Learning Mixtures of Product Distributions over Discrete Domains

We consider the problem of learning mixtures of product distributions over discrete domains in the distribution learning framework introduced by Kearns et al. [Proceedings of the 26th Annual Symposium on Theory of Computing (STOC), Montr´eal, QC, 1994, ACM, New York, pp. 273–282]. We give a poly(n/ε)-time algorithm for learning a mixture of k arbitrary product distributions over the n-dimensional Boolean cube {0, 1}n to accuracy ε, for any constant k.

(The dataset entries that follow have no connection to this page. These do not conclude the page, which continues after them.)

-- ==== Sys2Proof/Tests/Slice0.lean ====
section
/-! SUPPORT. Tests: one ill-formed term for each well-formedness check, words written out from the spec's formats, single
steps from the spec's vectors V1 to V7 (the number of the vector is in the name), and for every statement with hypotheses
a witness that meets them. The vectors' `FW_VERSION` = 0x0102 is not assumed: the version is the open constant. -/

set_option maxRecDepth 4000

namespace Sys2Proof.Tests

open Sys2Proof.Machine

/-! ## Well-formedness -/

/-- An `HRD` word whose ignored field is not 0 (R96). -/
theorem test_illformed_hrd : (Instr.hrd 8 1).wellFormed = false ∧ (Instr.hrd 8 0).wellFormed = true := by decide

/-- An event word of kind `11` (R96, R102). -/
theorem test_illformed_event : EventWord.wellFormed 0x30000 = false ∧ EventWord.wellFormed 0x2FFFF = true := by decide

/-- All wires floating, one wire only, two wires Low: no lamp pattern (R142). -/
theorem test_illformed_pattern : WirePattern.isLampPattern allFloat = false ∧
    WirePattern.isLampPattern #v[.float, .driveLow, .float, .float, .float] = false ∧
    WirePattern.isLampPattern #v[.driveLow, .driveLow, .driveHigh, .float, .float] = false ∧
    WirePattern.isLampPattern #v[.float, .float, .driveLow, .float, .driveHigh] = true := by decide

/-! ## Words written out from R96 and R101 -/

/-- Kind 00, `a` = 00000100, `b` = 00000001 (V7 row 1); kind 00, `a` = 11111111 (V7 row 6). -/
theorem test_word_hwb : decodeTableWord 24 0b000000010000000001 = some (.hwb 4 1) ∧
    decodeTableWord 24 0b001111111110101010 = some (.hwb 255 0xAA) := by decide

/-- Kind 01 (V7 rows 2 and 4). -/
theorem test_word_hwc : decodeTableWord 24 0b010000010000000001 = some (.hwc 4 1) ∧
    decodeTableWord 24 0b010000000000000000 = some (.hwc 0 0) := by decide

/-- Kind 10 (V7 rows 8 and 12). -/
theorem test_word_hrd : decodeTableWord 24 0b100000100000000000 = some (.hrd 8 0) ∧
    decodeTableWord 24 0b101111111100000000 = some (.hrd 255 0) := by decide

/-- Phases 1, 2 and 6: positions 0000000, 0000001, 0000010, 0000011, 1000110. -/
theorem test_word_snapshot : decode [0b0000000] = .ok .rfsh ∧ decode [0b0000001] = .ok .rfcl ∧
    decode [0b0000010] = .ok .ack ∧ decode [0b0000011] = .ok .ackcl ∧ decode [0b1000110] = .ok .shdw := by decide

/-- The lamp family: `4 + 2i`, `5 + 2i`, 44. -/
theorem test_word_lamps : decode [0b0000100] = .ok .lon0 ∧ decode [0b0000101] = .ok .loff0 ∧
    decode [0b0010110] = .ok .lon9 ∧ decode [0b0010111] = .ok .loff9 ∧ decode [0b0101010] = .ok .lon19 ∧
    decode [0b0101011] = .ok .loff19 ∧ decode [0b0101100] = .ok .lend := by decide

/-- Version and scanner: 45, 46, `47 + 3k`, `48 + 3k`, `49 + 3k`. -/
theorem test_word_scanner : decode [0b0101101] = .ok .ver0 ∧ decode [0b0101110] = .ok .ver1 ∧
    decode [0b0101111] = .ok .sela0 ∧ decode [0b0110000] = .ok .samp0 ∧ decode [0b0110001] = .ok .seli0 ∧
    decode [0b0111011] = .ok .sela4 ∧ decode [0b0111100] = .ok .samp4 ∧ decode [0b0111101] = .ok .seli4 := by decide

/-- Handshake: 62, `63 + k`, 68, 69. -/
theorem test_word_handshake : decode [0b0111110] = .ok .bcmp ∧ decode [0b0111111] = .ok .bwr0 ∧
    decode [0b1000011] = .ok .bwr4 ∧ decode [0b1000100] = .ok .irqa ∧ decode [0b1000101] = .ok .pbup := by decide

/-- Position 71, kind `11`, bit 18, two bytes: rejected, each by name (R102, R103). -/
theorem test_word_rejected : decode [71] = .error .reservedPosition ∧ decode [0, 0, 3] = .error .notAnEvent ∧
    decode [0, 0, 4] = .error .excessBits ∧ decode [0, 0] = .error .badLength ∧ decodeTableWord 8 71 = none := by decide

/-- The words of `LT(1)` and `LT(2)` and of `AllFloat` (R95). -/
theorem test_word_patterns : encodePattern (pattern 1) = 0x290 ∧ encodePattern (pattern 2) = 0x0A4 ∧
    encodePattern allFloat = 0 ∧ decodePattern 0x290 = pattern 1 := by decide

/-- `SETLAMPS 0x00000202` and `HWRITE 13, 0x55` as event words (programs P4 and P5). -/
theorem test_word_transactions :
    setLampsTransaction 0x00000202 = [0x00402, 0x00502, 0x00600, 0x00700, 0x10404] ∧
    writeTransaction 13 [0x55] = [0x00D55, 0x10D01] ∧
    getVersionWords = [0x20000, 0x20100] := by decide

/-- The test-only table `LT_REF`: entries 3 to 20 in lexicographic order of their pairs; first ten entries. -/
theorem test_ltRef_low : (List.finRange 20).map (fun i => patternOE (lampTable (Equiv.refl _) i)) =
    [0b10100, 0b00101, 0b00011, 0b01001, 0b10001, 0b00011, 0b00110, 0b01010, 0b10010, 0b00101] ++
    [0b00110, 0b01100, 0b01001, 0b01010, 0b01100, 0b11000, 0b10001, 0b10010, 0b10100, 0b11000] := by decide

theorem test_ltRef_high : (List.finRange 20).map (fun i => patternDO (lampTable (Equiv.refl _) i)) =
    [0b10000, 0b00100, 0b00010, 0b01000, 0b10000, 0b00001, 0b00100, 0b01000, 0b10000, 0b00001] ++
    [0b00010, 0b01000, 0b00001, 0b00010, 0b00100, 0b10000, 0b00001, 0b00010, 0b00100, 0b01000] := by decide

/-! ## Single steps -/

/-- The operation answers a next state of which `p` holds. -/
def after (i : Instr) (s : State) (p : State → Bool) : Bool :=
  match exec i s with
  | .next t => p t
  | .fault _ => false
  | .refused _ => false

/-- The reset state at a position, with some bytes of `RF` and `CUR` written. -/
def at_ (p : SeqPos) (rf : List (Offset × Byte)) (cur : List (Offset × Byte)) : State :=
  { State.reset with
    seq := p
    rf := rf.foldl (fun m x => m.write x.1 x.2) State.reset.rf
    cur := cur.foldl (fun m x => m.write x.1 x.2) State.reset.cur }

theorem test_V1_1_rfsh : after .rfsh (at_ 0 [(4, 0xFF)] [])
    (fun t => t.cur.read 4 == some 0 && t.seq == 2) = true := by decide
theorem test_V1_2_rfsh : after .rfsh { at_ 0 [(4, 0xFF), (13, 0x55)] [] with rc := true }
    (fun t => t.cur.read 4 == some 0xFF && t.cur.read 13 == some 0x55 && t.rc && t.seq == 1) = true := by decide
theorem test_V1_3_rfcl : after .rfcl { at_ 1 [] [] with rc := true } (fun t => !t.rc && t.seq == 2) = true := by decide
theorem test_V1_5_shdw : after .shdw (at_ 70 [] [(4, 0xFF)])
    (fun t => t.prev.read 4 == some 0xFF && t.seq == 0) = true := by decide

theorem test_V2_2_ver0 : ∃ t, exec .ver0 (at_ 45 [(0, 0xEE), (1, 0xEE)] []) = .next t ∧
    t.rf.read 0 = some (Config.fwVersion.extractLsb' 0 8) ∧ t.rf.read 1 = some 0xEE ∧ t.seq = 46 :=
  ⟨_, rfl, rfl, rfl, rfl⟩
theorem test_V2_3_ver1 : ∃ t, exec .ver1 (at_ 46 [(0, 0xEE), (1, 0xEE)] []) = .next t ∧
    t.rf.read 1 = some (Config.fwVersion.extractLsb' 8 8) ∧ t.rf.read 0 = some 0xEE ∧ t.seq = 47 :=
  ⟨_, rfl, rfl, rfl, rfl⟩

theorem test_V3_13_lon0 : after .lon0 (at_ 4 [] [(4, 0x01)])
    (fun t => t.w == #v[.float, .float, .driveLow, .float, .driveHigh] && t.seq == 5) = true := by decide
theorem test_V3_14_lon0 : after .lon0 (at_ 4 [] [(4, 0xFE)]) (fun t => t.w == allFloat && t.seq == 6) = true := by
  decide
theorem test_V3_16_lon19 : ∃ t, exec .lon19 (at_ 42 [] [(6, 0x08)]) = .next t ∧ t.w = pattern 20 ∧ t.seq = 43 :=
  ⟨_, rfl, rfl, rfl⟩
theorem test_V3_17_lon19 : after .lon19 (at_ 42 [] [(6, 0xF7), (7, 0xFF)])
    (fun t => t.w == allFloat && t.seq == 44) = true := by decide
theorem test_V3_15_loff0 : after .loff0 { at_ 5 [] [] with w := pattern 1 }
    (fun t => t.w == allFloat && t.seq == 6) = true := by decide
theorem test_V3_18_loff19 : after .loff19 { at_ 43 [] [] with w := pattern 2 }
    (fun t => t.w == allFloat && t.seq == 44) = true := by decide
theorem test_V3_19_lend : after .lend (at_ 44 [] []) (fun t => t.w == allFloat && t.seq == 45) = true := by decide

theorem test_V4_enc : enc 0 = (0, 0) ∧ enc 1 = (0b10100, 0b10000) ∧ enc 2 = (0b00101, 0b00100) ∧ enc 21 = (0, 0) ∧
    enc 255 = (0, 0) ∧ enc (-1) = (0, 0) := by decide

theorem test_V5_1_sela0 : after .sela0 (at_ 47 [] [])
    (fun t => t.sel == #v[.active, .idle, .idle, .idle, .idle] && t.selPort == 0b11110 && t.seq == 48) = true := by
  decide
theorem test_V5_6_sela4 : after .sela4 (at_ 59 [] [])
    (fun t => t.sel == #v[.idle, .idle, .idle, .idle, .active] && t.selPort == 0b01111 && t.seq == 60) = true := by
  decide
/-- `Sense()` = 0b010: switches 0 and 2 of the selected bank are closed. -/
theorem test_V5_2_samp0 : after .samp0 { at_ 48 [] [] with
      sel := #v[.active, .idle, .idle, .idle, .idle], contacts := #v[some 0b101, some 0b010, none, none, none] }
    (fun t => t.btn == #v[5, 0, 0, 0, 0] && t.senseDraws == 0 && t.seq == 49) = true := by decide
/-- `Sense()` = 0b110: switch 0 of bank 4 is closed. -/
theorem test_V5_7_samp4 : after .samp4 { at_ 60 [] [] with
      btn := #v[1, 2, 3, 4, 7], sel := #v[.idle, .idle, .idle, .idle, .active],
      contacts := #v[none, none, none, none, some 0b001] }
    (fun t => t.btn == #v[1, 2, 3, 4, 1] && t.seq == 61) = true := by decide
/-- Contacts that nobody fixed: a free draw, whatever it is (R163). -/
theorem test_samp_draws : ∃ t, exec .samp0 (at_ 48 [] []) = .next t ∧ t.btn[0] = bankByte (Config.senseDraw 0) ∧
    t.senseDraws = 1 := ⟨_, rfl, rfl, rfl⟩
theorem test_V5_5_seli0 : after .seli0 { at_ 49 [] [] with sel := #v[.active, .idle, .idle, .idle, .idle] }
    (fun t => t.selPort == 0b11111 && t.seq == 50) = true := by decide
theorem test_V5_8_seli4 : after .seli4 { at_ 61 [] [] with sel := #v[.idle, .idle, .idle, .idle, .active] }
    (fun t => t.selPort == 0b11111 && t.seq == 62) = true := by decide

theorem test_V6_9_bcmp : after .bcmp { at_ 62 [] [] with btn := #v[0, 0, 0, 0, 1] } (fun t => t.seq == 63) = true := by
  decide
theorem test_V6_10_bcmp : after .bcmp { at_ 62 [] [] with btn := #v[5, 0, 0, 0, 0], pbtn := #v[5, 0, 0, 0, 0] }
    (fun t => t.seq == 69) = true := by decide
theorem test_V6_13_bwr4 : after .bwr4 { at_ 67 [] [] with btn := #v[1, 2, 4, 5, 3] }
    (fun t => t.rf.read 12 == some 3 && t.rf.read 11 == some 0 && !t.rc && t.seq == 68) = true := by decide
theorem test_bwr0 : after .bwr0 { at_ 63 [] [] with btn := #v[5, 0, 0, 0, 0] }
    (fun t => t.rf.read 8 == some 5 && t.seq == 64) = true := by decide
theorem test_V6_14_irqa : after .irqa { at_ 68 [] [] with irq := .asserted, bc := true }
    (fun t => t.irq == .asserted && t.bc && t.seq == 69) = true := by decide
theorem test_V6_15_ack : after .ack { at_ 2 [] [] with irq := .asserted }
    (fun t => t.irq == .asserted && t.seq == 4) = true := by decide
theorem test_ack_releases : after .ack { at_ 2 [] [] with irq := .asserted, bc := true }
    (fun t => t.irq == .deasserted && t.bc && t.seq == 3) = true := by decide
theorem test_ackcl : after .ackcl { at_ 3 [] [] with bc := true } (fun t => !t.bc && t.seq == 4) = true := by decide
theorem test_pbup : after .pbup { at_ 69 [] [] with btn := #v[5, 0, 0, 0, 0] }
    (fun t => t.pbtn == #v[5, 0, 0, 0, 0] && t.seq == 70) = true := by decide

theorem test_V7_5_hwb : after (.hwb 254 0xAA) (at_ 9 [] [])
    (fun t => t.rf.read 254 == some 0xAA && !t.rc && t.seq == 9) = true := by decide +kernel
theorem test_V7_6_hwb : ∀ s : State, exec (.hwb 255 0xAA) s = .next s := fun _ => rfl
theorem test_V7_4_hwc : after (.hwc 0 0) (at_ 9 [] []) (fun t => t.rc && t.seq == 9) = true := by decide
theorem test_V7_9_hrd : after (.hrd 12 0) (at_ 9 [(12, 3)] [])
    (fun t => t.hrdData == 3 && t.bc && t.irq == .deasserted) = true := by decide
theorem test_V7_7_10_hrd : after (.hrd 7 0) (at_ 9 [(7, 0x5A)] []) (fun t => t.hrdData == 0x5A && !t.bc) = true ∧
    after (.hrd 13 0) (at_ 9 [] []) (fun t => t.hrdData == 0 && !t.bc) = true := by decide
theorem test_V7_12_hrd : ∃ t, exec (.hrd 255 0) (at_ 9 [] []) = .next t ∧ t.hrdData = Config.outsideDraw 0 ∧
    t.bc = false ∧ t.readDraws = 1 ∧ t.senseDraws = 0 := ⟨_, rfl, rfl, rfl, rfl, rfl⟩

/-! ## The step -/

/-- The first step after reset is `RFSH`, which finds `RC` = 0 (R260, R262). -/
theorem test_first_step : step State.reset = .next { State.reset with seq := 2 } := rfl

/-- A placed word is what the next step runs. -/
theorem test_withFetchWord : step (State.reset.withFetchWord 8 68) = .next { State.reset with irq := .asserted, seq := 69 } ∧
    step (State.reset.withFetchWord 24 0x10404) = .next { State.reset with rc := true } := ⟨rfl, rfl⟩

/-- A word of kind `11` is refused by name. -/
theorem test_kind11 : step { State.reset with agenda := [.host 0x30000] } = .refused (.undecodable .notAnEvent) := rfl

/-- The reset event, from a state where everything differs. -/
theorem test_rst : step { at_ 69 [(4, 1)] [(4, 1)] with rc := true, irq := .asserted, agenda := [.rst] } =
    .next State.reset := rfl

/-! ## Witnesses: states and operands that meet the hypotheses of each statement, each clause at its ends -/

theorem witness_EncodeOfDecodeIsTheBytes : decode [0xAA, 0xFE, 0x00] = .ok (.hwb 254 0xAA) ∧
    decode [70] = .ok .shdw := by decide

theorem witness_WordsOfTheSpecDecode : 71 ≤ (71 : Byte).toNat ∧ 71 ≤ (255 : Byte).toNat ∧
    (4 : Byte).extractLsb' 2 6 ≠ 0 ∧ (255 : Byte).extractLsb' 2 6 ≠ 0 := by decide

/-- Wires 0 and 4 of a word with no output enabled and all levels 1. -/
theorem witness_WirePatternWordRoundTrip : (0b0000011111 : BitVec 10).getLsbD (5 + (0 : Fin 5).val) = false ∧
    (0b0000011111 : BitVec 10).getLsbD (5 + (4 : Fin 5).val) = false := by decide

theorem witness_StoreThenReadOfOneByte : (254 : Offset) ≠ 255 ∧ ((0 : Offset) ≠ 254 ∨ (254 : Offset) = 255) ∧
    ((255 : Offset) ≠ 255 ∨ (255 : Offset) = 255) := by decide

/-- Mask bits 0 and 31, version bit 15. -/
theorem witness_FieldsAreLittleEndian :
    (State.reset.rf.write 4 1).read (BitVec.ofNat 8 (4 + (0 : Fin 32).val / 8)) = some 1 ∧
    (State.reset.rf.write 7 9).read (BitVec.ofNat 8 (4 + (31 : Fin 32).val / 8)) = some 9 ∧
    (State.reset.rf.write 1 9).read (BitVec.ofNat 8 ((15 : Fin 16).val / 8)) = some 9 := by decide

theorem witness_LampTableIsABijection : lampPattern 19 = lampPattern 19 ∧ (0 : Fin 5) ≠ 1 ∧ (4 : Fin 5) ≠ 3 :=
  ⟨rfl, by decide, by decide⟩

theorem witness_PatternIsTotal : ((0 : Int) < 1 ∨ 20 < (0 : Int)) ∧ ((21 : Int) < 1 ∨ 20 < (21 : Int)) := by decide

theorem witness_EncoderOfALamp : ((0 : Int) < 1 ∨ 20 < (0 : Int)) ∧ ((21 : Int) < 1 ∨ 20 < (21 : Int)) := by decide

Previous polynomial-time algorithms could achieve this only for k = 2 product distributions; our result answers an open question stated independently in [M. Cryan, Learning and Approximation Algorithms for Problems Motivated by Evolutionary Trees, Ph.D. thesis, University of Warwick, Warwick, UK, 1999] and [Y. Freund and Y. Mansour, Proceedings of the 12th Annual Conference on Computational Learning Theory, 1999, pp. 183–192]. We further give evidence that no polynomial-time algorithm can succeed when k is superconstant, by reduction from a difficult open problem in PAC (probably approximately correct) learning. Finally, we generalize our poly(n/ε)-time algorithm to learn any mixture of k = O(1) product distributions over {0, 1, . . . , b − 1}n, for any b = O(1).